A bell sounded on deck, and we heard the voice of Bill calling us to breakfast. Ace yelled to me to come on, and all hands including the captain gathered on deck forward, where we had coffee, good home-made bread bought from a farmer's wife, fried cakes, boiled potatoes, and plenty of salt pork, finishing with pie. All the cook had to do was to boil potatoes, cook eggs when we had them and make coffee; for the most of our victuals we bought as we passed through the country. The captain had a basket of potatoes or apples on the deck which he used as cash carriers. He would put a piece of money in a potato and throw it to whoever on shore had anything to sell, and the goods, if they could be safely thrown, would come whirling over to be caught by some of us on deck. We got many a nice chicken or loaf of bread or other good victuals in that way; and we lived on the fat of the land. All sorts of berries and fruit, milk, butter, eggs, cakes, pies and the like came to the canal without any care on our part; everything was cheap, and every meal was a feast. This first breakfast was a trial, but I made a noble meal of it. The sailor, Bill, pretended to believe that I had killed a man on shore and had gone to sea to escape the gallows. Ace and Paddy to frighten me, I suppose, talked about the dangers and difficulties of the driver's life; while the captain gave all of us stern looks over his meal and looked fiercely at me as if to deny that he had ever been kind. When the meal was over he ordered Ace to the tow-path, and told him to take me along and show me how to drive.

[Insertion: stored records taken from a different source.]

/-- A zone in a planning round: the inputs captured at Q (R214), the offsets, its trajectory and those received, in 0.01 °C or
Q16.32 as the field says, and how far it has come. -/
structure Plan where
  q : Nat
  coef : List Int
  gn : List Int
  t0 : Int
  heat : List Int
  cool : List Int
  mode1 : List Bool
  lo : List Int
  hi : List Int
  prob : List Nat
  amb : List (Option Int)
  sol : List (Option Int)
  price : List Int
  rate : List Int
  dev : Int
  spMin : Int
  spMax : Int
  comfort : Int
  heatKw : Int
  coolKw : Int
  wHeat : Int
  wCool : Int
  dcEn : Bool
  heatOn : Bool
  coolOn : Bool
  occIn : Bool
  nbs : List PlanNb
  fixed : Bool
  held : Bool
  scen : Nat
  limit : Nat
  off : List Int
  traj : List Int
  recv : List (List Int)
  moved : Bool := true
  iter : Nat := 0
  finished : Bool := false
  late : Bool := false
  cost : Int := 0
  deriving DecidableEq, Repr

/-- A watched pair of the fight arbiter (R224, R225): since when it has fought or not, its episode, and the four offsets in
0.01 K: of the heating zone (heat, cool) and of the cooling zone (heat, cool). -/
structure Fight where
  z : Nat
  n : Nat
  fighting : Bool := false
  since : Nat := 0
  episode : Bool := false
  heater : Nat := 0
  cooler : Nat := 0
  hh : Int := 0
  hc : Int := 0
  ch : Int := 0
  cc : Int := 0
  deriving DecidableEq, Repr

/-- What the learning archive holds of a zone (R229). -/
structure ArchZone where
  owner : Nat
  keyGen : Nat
  link : Link
  model : Model
  recs : List (Nat × Nat)
  deriving DecidableEq, Repr

/-- A copy of the learning archive. -/
structure Archive where
  valid : Bool := false
  seq : Nat := 0
  time : Nat := 0
  zones : List (Nat × ArchZone) := []
  deriving DecidableEq, Repr

/-- The zones, engines, pergolas and terraces, the planner, the arbiter and the learning archive; `updates` are the accepted
readings on their way into the contexts (R129): source kind, index, value, time. -/
structure Zones where
  zone : List (Nat × ZoneRt) := []
  lane : List (Nat × Lane) := []
  terrace : List (Nat × Terrace) := []
  pergola : List (Nat × Pergola) := []
  laneReset : List Nat := []
  plan : List (Nat × Plan) := []
  fights : List Fight := []
  updates : List (Nat × Nat × Int × Nat) := []
  archA : Archive := {}
  archB : Archive := {}
  deriving DecidableEq, Repr

/-! ## Actuation (R241 to R337) -/

/-- A request that waits at the allocator (R254): its order (0 class 0, 1 restore, 2 manual, 3 zone), the class of its command,
the order of receipt, the frame since which it waits, and whether it is a homing. -/
structure Req where
  order : Nat
  cls : Nat := 0
  seq : Nat := 0
  since : Nat := 0
  home : Bool := false
  deriving DecidableEq, Repr

/-- A target as the allocator holds it (R243 to R259): its charge and the kind of charge (1 pull-in, 2 hold, 3 economy hold,
4 move), its waiting request, whether it is to be queued first, shed or refused for lack of boost, the rank of Table 7.2 at the
last boundary, the cycle of a valve (its number, the carry in 1/65536 ms, the sum of the demand over its frames, the frames,
the time open), up to which frame all that is counted, and the frames of opening and closing. `srcSum` holds each source's
demand over the metering tick. -/
structure Tgt where
  charge : Nat := 0
  ckind : Nat := 0
  wait : Option Req := none
  restore : Bool := false
  shed : Bool := false
  refused : Bool := false
  rank : Nat := 6
  hadRank : Bool := false
  dem : Nat := 0
  ton : Nat := 0
  dwell : Bool := false
  cyc : Option Int := none
  carry : Int := 0
  dSum : Nat := 0
  dN : Nat := 0
  openMs : Nat := 0
  closed : Bool := false
  openAt : Nat := 0
  closedAt : Option Nat := none
  accAt : Nat := 0
  msOpen : Nat := 0
  tickOpen : Nat := 0
  tickEst : Nat := 0
  srcSum : List (Nat × Nat) := []
  srcN : Nat := 0
  deriving DecidableEq, Repr

/-- A closure watch in progress (R276, R277): the filtered current and what the window has shown. -/
structure Watch where
  f : Int := 0
  first : Bool := true
  peak : Int := 0
  valley : Int := 0
  tValley : Nat := 0
  top : Int := 0
  deriving DecidableEq, Repr

/-- A valve channel beside its record: a hold-rail pull-in, the valve type as it stood at the pull-in (R287), the start of the boost, the fault and HOT condition that stand under
a force, the watch, the coil's temperature and steady temperature in units of 1/65536 of 0.01 °C and the RTC time of the last
update, the diagnostic's count of passes, the manual mode's end and place in the queue, when the present state and the sense
began, and a trip that waits for the Keeper. -/
structure Chan where
  holdPull : Bool := false
  vtImg : Nat := 0
  boostAt : Nat := 0
  hot : Bool := false
  watch : Option Watch := none
  entry : Option Nat := none
  coilT : Int := 0
  coilSs : Int := 0
  tAt : Nat := 0
  tStarted : Bool := false
  hotReq : Bool := false
  passes : Nat := 0
  diagAt : Nat := 0
  until_ : Option Nat := none
  mseq : Nat := 0
  mcls : Nat := 0
  resetting : Option Nat := none
  senseAt : Nat := 0
  faultAt : Nat := 0
  trip : Nat := 0
  deriving DecidableEq, Repr

/-- A manual request with `WAIT` 0 that has not been judged (R291): its channel, class, place and timeout, and whether a boundary
has carried it on. -/
structure Man0 where
  ch : Nat
  cls : Nat
  seq : Nat
  timeout : Nat
  carried : Bool := false
  deriving DecidableEq, Repr

/-- A damper axis beside its record (R293 to R315): the configuration of the present move, the setpoint of the present target, v_cmd
in 1/1000 counts/s, the speed loop's integral and duty over the denominator `dutyDen`, the instants from which settling, stalling, drift, the move and the homing have run,
the homing's phase (1 toward the stop, 2 away from it after a stall) with the position at its stall and its handle, when a retry is due, the manual
command, the queue place, and when the sense of the pair was fresh. -/
structure Axis where
  cfg : Nat := 0
  sp : Nat := 0
  vcmd : Int := 0
  integ : Int := 0
  duty : Int := 0
  settleAt : Option Nat := none
  stallAt : Option Nat := none
  driftAt : Option Nat := none
  moveAt : Nat := 0
  homePhase : Nat := 0
  homeFrom : Int := 0
  homeAt : Nat := 0
  homeGrant : Bool := false
  handle : Option Nat := none
  retryAt : Option Nat := none
  retry : Bool := false
  corr : Bool := false
  pos : Nat := 0
  until_ : Option Nat := none
  mseq : Nat := 0
  mcls : Nat := 0
  c0 : Bool := false
  c0Deferred : Bool := false
  deriving DecidableEq, Repr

"Here," he snapped at me, "is where we make a spoon or spoil a horn. Go 'long with you!"
Ace climbed on the back of one of the horses. I looked up wondering what I was to do.
"You'll walk," said Ace; "an' keep your eyes skinned."
So we started off. Each horse leaned into the collar, and slowly the hundred tons or so of dead weight started through the water. The team knew that it was of no use to surge against the load to get it started, as horses do with a wagon; but they pulled steadily and slowly, gradually getting the boat under way, and soon it was moving along with the team at a brisk walk, and with less labor than a hundredth part of the weight would have called for on land. I have always believed in inland waterways for carrying the heavy freight of this nation; because the easiest and cheapest way to transport anything is to put it in the water and float it. This lesson I learned when Ace whipped up Dolly and Jack and took our craft off toward Syracuse.
It was a hard day for me. We were passing boats all the time, and we had to make speed to keep craft which had no right to pass us from getting by, especially just before reaching a lock. To allow another boat to steal our lockage from us was a disgrace; and many of the fights between the driver boys grew out of the rights of passing by and the struggle to avoid delays at the locks. Sometimes such affairs were not settled by the boys on the tow-path--they fought off the skirmishes; the real battles were between the captains or members of the crews.
If there were rules I don't know now what they were, and nobody paid much attention to them. Of course we let the passenger boats pass whenever they overtook us, unless we could beat them into a lock. We delayed them then by laying our boat out into the middle of the canal and quarreling until we reached the lock; under cover maybe of some pretended mistake. Our laying the boat out to shut off a passing rival was dangerous to the slow boat, for the reason that a collision meant that the strongly-built stem-end of the boat coming up from behind could crush the weaker stern of the obstructing craft. Such are some of the things I had to learn.
3
The passing of us by a packet brought me my first grief. She came up behind us with her horses at the full trot. Their boat was down the canal a hundred yards or so at the end of the tow-line; and just before the boat itself drew even with ours she was laid over by her steersman to the opposite side of the ditch, her horses were checked so as to let her line so slacken as to drop down under our boat, her horses were whipped up by a sneering boy on a tall bay steed, her team went outside ours on the tow-path, and the passage was made. They made, as was always the case, a moving loop of their line, one end hauled by the packet, and the other by the team. I was keeping my eye skinned to see how the thing was done, when the tow-line of the packet came by, tripped me up and threw me into the canal, from which I was fished out by Bill as our boat came along. There was actual danger in this unless the steersman happened to be really steering, and laid the boat off so as to miss me.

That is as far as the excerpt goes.